Records from a dataset
____

-- ==== Sys2Proof/Machine/ModuleCmd.lean ====
section
/-! DEFINITION. MODULE group but the resets and registers, forwarding over the trunk, and MCTP control messages (chapter 10). -/
namespace Sys2Proof.Machine

/-- Version of the running image, of a staged one, and the active bank. -/
def State.fwVersions (s : State) : List Nat :=
  let a := if s.fw.bank0.state = .active then 0 else 1
  let o := s.bank (1 - a)
  [(s.bank a).version, if o.state = .staged ∨ o.state = .pending then o.version else 0, a]

/-- The fields of MODULE_IDENTIFY (R7, R486): the part number as SV8650 and its variant, 1 for -MA and 0 for -WA, revision,
serial number, firmware versions and active bank, mailbox version, payload limit, index and role. -/
def State.identity (s : State) : List Nat :=
  [0x8650, b2n s.glob.isMA, 0xB1, s.glob.serial] ++ s.fwVersions ++ [4, 4096, s.glob.midx, s.glob.hrole]

/-- MODULE_IDENTIFY (R7). -/
def execModuleIdentify (f : Frame) (s : State) : Res :=
  query 0xC101 f (.moduleIdentify f) (fun _ => none) State.identity s

/-- IDENTIFY_V1 (R487): as MODULE_IDENTIFY. The SV4100 response layout is not given; its fields are
answered in the same order (log 16). -/
def execIdentifyV1 (f : Frame) (s : State) : Res :=
  query 0xD001 f (.identifyV1 f) (fun _ => none) State.identity s

/-- GLOBAL_STATE.DIE_UP: bit n set while die Dn is in service (Table 11.3). -/
def State.dieUp (s : State) : Nat :=
  (List.range 7).foldl (fun m d =>
    let up := if d = 6 then s.glob.pstate != .off else s.running && ! s.svc.stoppedDies.contains d && ! s.svc.resets.any (fun r => r.loc.level == 2 && r.loc.die == d)
    m + b2n up * 2 ^ d) 0

/-- Groups with a running background operation. -/
def State.opGroups (s : State) : Nat := maskOf ((s.mbx.ops.filter (fun o => o.2.running)).map (·.1))

/-- MODULE_STATUS (R486). -/
def execModuleStatus (f : Frame) (s : State) : Res :=
  query 0xC102 f (.moduleStatus f) (fun _ => none)
    (fun s => [s.glob.pstate.code, s.dieUp, s.xbar.up.toNat, s.xbar.gated.toNat, s.opGroups]) s

/-- MODULE_SET (R463, R486, R629). An edge rate of the reserved code keeps the previous value. -/
def execModuleSet (f : Frame) (smbus vec : Option Nat) (notify alert : Option Bool) (edge : Option (Nat × Nat × Nat)) (s : State) : Res :=
  command 0xC103 f (.moduleSet f smbus vec notify alert edge)
    (fun _ => checks [((smbus.any (fun a => decide (127 < a))), rcParam), ((vec.any (fun v => decide (2047 < v))), rcParam),
      ((edge.any (fun e => decide (3 < e.1) || decide (3 < e.2.1) || decide (3 < e.2.2))), rcParam)])
    (fun s =>
      let m := s.mbx
      let put := fun (t : Tbl Nat) g c => if c = 3 then t else Tbl.set 1 t g c
      let ed := match edge with | some e => put (put (put m.edges 0 e.1) 1 e.2.1) 2 e.2.2 | none => m.edges
      let m1 := { m with smbusFlash := smbus.getD m.smbusFlash, vec := vec.getD m.vec, notify := notify.getD m.notify, alertEn := alert.getD m.alertEn, edges := ed }
      ({ s with mbx := m1 }, rcOk, [])) s

/-- MODULE_LOCK (R490, R511): bits are set as by a write of GLOBAL_LOCK, none cleared; reserved bits are discarded (R13). -/
def execModuleLock (f : Frame) (mask : Nat) (s : State) : Res :=
  command 0xC104 f (.moduleLock f mask) (fun _ => none)
    (fun s => ({ s with glob := { s.glob with lock := Tri.all (s.glob.lock.maj ||| BitVec.ofNat 64 (mask % 32)) } }, rcOk, [])) s

/-- The summary's event bits, with the groups of OP_ENDED in [31:16] (Table 10.11). -/
def Sqc.summaryWord (q : Sqc) : Nat := (q.ages.foldl (fun r e => r ||| ((1 : Reg32) <<< e.1)) q.val).toNat

/-- EVENT_GET (R491, R492): ALERT_N rises once no summary bit remains. -/
def execEventGet (f : Frame) (ack : Bool) (seq : Nat) (s : State) : Res :=
  command 0xC105 f (.eventGet f ack seq) (fun _ => none)
    (fun s =>
      let q := s.mbx.summary
      let data := [q.summaryWord, q.seq.toNat]
      if ack then
        let q1 := q.clear (BitVec.ofNat 8 seq)
        let q2 := if q1.has 1 then q1 else { q1 with val := 0 }
        let s1 : State := { s with mbx := { s.mbx with summary := q2 } }
        if q2.ages = [] ∧ s1.mbx.alert then (({ s1 with mbx := { s1.mbx with alert := false } }).emit (.pin .alertN true), rcOk, data)
        else (s1, rcOk, data)
      else (s, rcOk, data)) s

/-- A journal record packed as Table 10.17. -/
def JRec.pack (r : JRec) : Nat :=
  r.time * 2 ^ 192 + r.arg % 2 ^ 64 * 2 ^ 128 + r.position % 2 ^ 64 * 2 ^ 64 + r.opid % 2 ^ 32 * 2 ^ 32 + r.code % 65536 * 2 ^ 16 + r.status % 256 * 256 + r.type % 256

/-- OP_JOURNAL_GET (R497): the index of the first record returned, then the records. -/
def execOpJournalGet (f : Frame) (index count : Nat) (s : State) : Res :=
  query 0xC106 f (.opJournalGet f index count) (fun _ => if count = 0 ∨ 127 < count then some rcParam else none)
    (fun s =>
      let i := max index s.mbx.journalBase
      i :: ((s.mbx.journal.drop (i - s.mbx.journalBase)).take count).map JRec.pack) s

/-- PERCENT (R494). -/
def BgOp.percent (o : BgOp) : Nat :=
  if ¬ o.running ∧ o.status = 0 then 100 else min 99 (100 * o.pos / o.total)

/-- OP_STATUS (Table 10.10). -/
def execOpStatus (f : Frame) (grp : Nat) (s : State) : Res :=
  query 0xC107 f (.opStatus f grp) (fun _ => if 15 < grp then some rcParam else none)
    (fun s => match Tbl.find s.mbx.ops grp with
      | none => [0, 0, 0, 0, 0, 0, 0, 0, 0, 0]
      | some o => [o.opid, o.opcode, if o.running then 1 else 2, if o.running then 0xFF else o.status, o.percent, o.pos, o.total, o.result, o.startAt, o.endAt]) s

/-- OP_ABORT (R496). -/
def execOpAbort (f : Frame) (grp : Nat) (s : State) : Res :=
  command 0xC108 f (.opAbort f grp)
    (fun s => if (grp = 3 ∨ grp = 15) ∧ s.opRunning grp then none else some rcNotFound)
    (fun s => (if grp = 3 then s.evacEnd 2 false else s.endOp 15 2 none, rcOk, [])) s

/-- MCTP_CONTROL (R463): Set and Get Endpoint ID, Get UUID, version and message type support; the command
codes are those of the MCTP base specification (log 17). The endpoint's UUID is a free value. I3C does not respond without SB_VIO (R627). -/
def execMctpControl (xport : Xport) (ep cmd arg : Nat) (s : State) : Res :=
  evt (s.glob.pstate != .off && (xport == .smbus || (xport == .i3c && s.svc.sbVio))) (fun s =>
    let x := (if xport = .i3c then 1 else 0)
    match cmd with
    | 1 =>
      if arg = 0 ∨ 255 ≤ arg then s.emit (.mctp xport ep 1 2 (Tbl.get 0 s.mbx.eids x))
      else ({ s with mbx := { s.mbx with eids := Tbl.set 0 s.mbx.eids x arg } }).emit (.mctp xport ep 1 0 arg)
    | 2 => s.emit (.mctp xport ep 2 0 (Tbl.get 0 s.mbx.eids x))
    | 3 => s.drawn.emit (.mctp xport ep 3 0 s.freeNat)
    | 4 => s.emit (.mctp xport ep 4 0 0xF1F3F100)
    | 5 => s.emit (.mctp xport ep 5 0 0x7E05)
    | c => s.emit (.mctp xport ep c 5 0)) s

/-- TRUNK_MAILBOX_FRAME (R466, R467): from P0 it is accepted for execution in its forwarded role; one already
executed has its stored reply sent again; from any other module it is discarded. -/
def execTrunkMailboxFrame (tp : Nat) (f : Frame) (opcode : Nat) (s : State) : Res :=
  evt ((s.tp tp).state == .active && s.glob.pstate == .active && s.glob.hrole == 2) (fun s =>
    if (s.tp tp).peerIdx ≠ 0 ∨ ¬ f.fwd ∨ f.xport ≠ .trunk then s
    else match Tbl.find s.mbx.lastFwd f.sid with
      | some r => if r.1 = f.tag ∧ r.2.1 = f.seq then s.emit (.reply f opcode r.2.2.1 r.2.2.2 0) else { s with mbx := { s.mbx with trunkFrame := some f } }
      | none => { s with mbx := { s.mbx with trunkFrame := some f } }) s

/-- FORWARD_RESEND (R467, R647): 10 ms without a reply to a forwarded command, or to a request of this module's firmware;
after the third resend the command is answered PEER_TIMEOUT. -/
def execForwardResend (tag : Nat) (s : State) : Res :=
  evt (s.mbx.fwds.any (fun w => w.frame.tag == tag) || s.pool.homeReqs.any (fun q => q.frame.tag == tag)) (fun s =>
    match s.mbx.fwds.find? (fun w => w.frame.tag == tag) with
    | some w =>
      if w.resends < 3 then
        let upd := fun (x : Fwd) => if x = w then { x with resends := x.resends + 1 } else x
        ({ s with mbx := { s.mbx with fwds := s.mbx.fwds.map upd } }).emit (.forward w.frame.dest { w.frame with fwd := true, fwdRole := w.role, slice := w.slice } w.opcode w.role)
      else ({ s with mbx := { s.mbx with fwds := s.mbx.fwds.erase w } } : State).lateReply w.frame w.opcode rcPeerTimeout []
    | none => match s.pool.homeReqs.find? (fun q => q.frame.tag == tag) with
      | none => s
      | some q =>
        if q.tries < 3 then
          let upd := fun (x : HomeReq) => if x = q then { x with tries := x.tries + 1 } else x
          ({ s with pool := { s.pool with homeReqs := s.pool.homeReqs.map upd } } : State).emits (q.asks.map HomeAsk.out)
        else
          let s1 : State := { s with mbx := { s.mbx with harvests := s.mbx.harvests.filter (fun h => h.frame != some q.frame || q.op != 0xC611) } }
          ({ s1 with pool := { s1.pool with homeReqs := s1.pool.homeReqs.map (fun x => if x = q then { x with asks := [] } else x) } } : State).homeFail { q with asks := [] } 15 rcPeerTimeout) s

/-- HIER_REMOVE begins: step 1 of Table 6.17, with its operation. -/
def State.leaveStart (s : State) (idx : Nat) : State × Nat :=
  let serial := match s.hier.members.find? (fun m => m.idx == idx) with | some m => m.serial | none => 0
  let x := s.startOp 11 0xCB05 4
  (({ x.1 with hier := { x.1.hier with remove := some (idx, 0) } } : State).toMembers 4 idx serial, x.2)

/-- Every home has granted what a command asked for (R647): a BIND_ADD writes its entries now, a POOL_ALLOC returns the
extents, a HIER_REMOVE that no member's binding stands against begins (R313). What the module checked before it asked is checked again. -/
def State.homeAnswer (s : State) (q : HomeReq) (data : List Nat) : State :=
  let drop : State := { s with pool := { s.pool with homeReqs := s.pool.homeReqs.erase q } }
  if q.op = 0xC401 then
    match (s.homeCheck (reqExts s.glob.midx q.binds)).orElse (fun _ => (s.hostCheck q.arg).orElse (fun _ => if s.bindFree q.arg q.binds then none else some rcParam)) with
    | some rc => s.homeFail q 15 rc
    | none =>
      let x := (drop.homeBind (reqExts s.glob.midx q.binds)).bindPend q.arg q.binds
      x.1.lateReply q.frame q.op rcOk x.2
  else if q.op = 0xC705 then
    match q.binds with
    | [a, b] =>
      let d : WinDef := { next := a.nm1 + 1, homeA := a.home, fextA := a.fext, homeB := b.home, fextB := b.fext, owner := a.hoffExt }
      (match s.aliasCheck q.arg (some d) with
      | some rc => s.homeFail q 15 rc
      | none => (drop.aliasWrite q.arg (some d)).lateReply q.frame q.op rcOk [])
    | _ => drop
  else if q.op = 0xCB05 then
    if s.opRunning 11 ∨ s.hier.join.any (fun j => j.idx == q.arg) ∨ s.bindsHome q.arg then s.homeFail q 15 rcBusy
    else
      let x := drop.leaveStart q.arg
      x.1.lateReply q.frame q.op rcBg [x.2]
  else drop.lateReply q.frame q.op rcOk data

/-- A home has answered one request of a command (R647): the command goes on when every home has granted its part, and ends
with the first return code that is not SUCCESS. -/
def State.homeSays (s : State) (q : HomeReq) (a : HomeAsk) (rc : Nat) (data : List Nat) : State :=
  let q1 := { q with asks := q.asks.erase a, done := q.done ++ [a] }
  let s1 : State := { s with pool := { s.pool with homeReqs := s.pool.homeReqs.map (fun x => if x = q then q1 else x) } }
  if q.op = 0xC611 then
    -- a harvest waits for the homes it names (R454)
    let hs := s1.mbx.harvests.map (fun h => if h.frame = some q.frame then { h with remote := h.remote.erase a.home } else h)
    { s1 with
      mbx := { s1.mbx with harvests := hs }
      pool := { s1.pool with homeReqs := if q1.asks.isEmpty then s1.pool.homeReqs.erase q1 else s1.pool.homeReqs } }
  else if rc ≠ rcOk then ({ s1 with pool := { s1.pool with homeReqs := s1.pool.homeReqs.map (fun x => if x = q1 then { q1 with done := q.done } else x) } } : State).homeFail { q1 with done := q.done } 15 rc
  else if q1.asks.isEmpty then s1.homeAnswer q1 data
  else s1

/-- FORWARDED_REPLY (R467, R647): a member's answer to a forwarded command, or to a request of this module's firmware. -/
def execForwardedReply (tp tag rc : Nat) (data : List Nat) (s : State) : Res :=
  evt ((s.tp tp).state == .active) (fun s =>
    let m := (s.tp tp).peerIdx
    match s.mbx.fwds.find? (fun w => w.frame.tag == tag && w.frame.dest == m) with
    | some w => ({ s with mbx := { s.mbx with fwds := s.mbx.fwds.erase w } } : State).lateReply w.frame w.opcode rc data
    | none => match s.pool.homeReqs.find? (fun q => q.frame.tag == tag && q.asks.any (fun a => a.home == m)) with
      | some q => (match q.asks.find? (fun a => a.home == m) with
        | some a => s.homeSays q a rc data
        | none => s)
      | none => s) s

/-- UNSUPPORTED_OPCODE (R185, R469): answered UNSUPPORTED whatever else the frame holds. -/
def execUnsupportedOpcode (f : Frame) (opcode : Nat) (s : State) : Res :=
  evt (s.reachable f opcode) (fun s => s.reply f opcode rcUnsup []) s

end Sys2Proof.Machine
end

____

Your goal
Set down only the lines above that fall between the line holding "let q2 := if" and the line holding "s.mbx with summary", inclusive, keeping each exact.

Task response
        let q2 := if q1.has 1 then q1 else { q1 with val := 0 }
        let s1 : State := { s with mbx := { s.mbx with summary := q2 } }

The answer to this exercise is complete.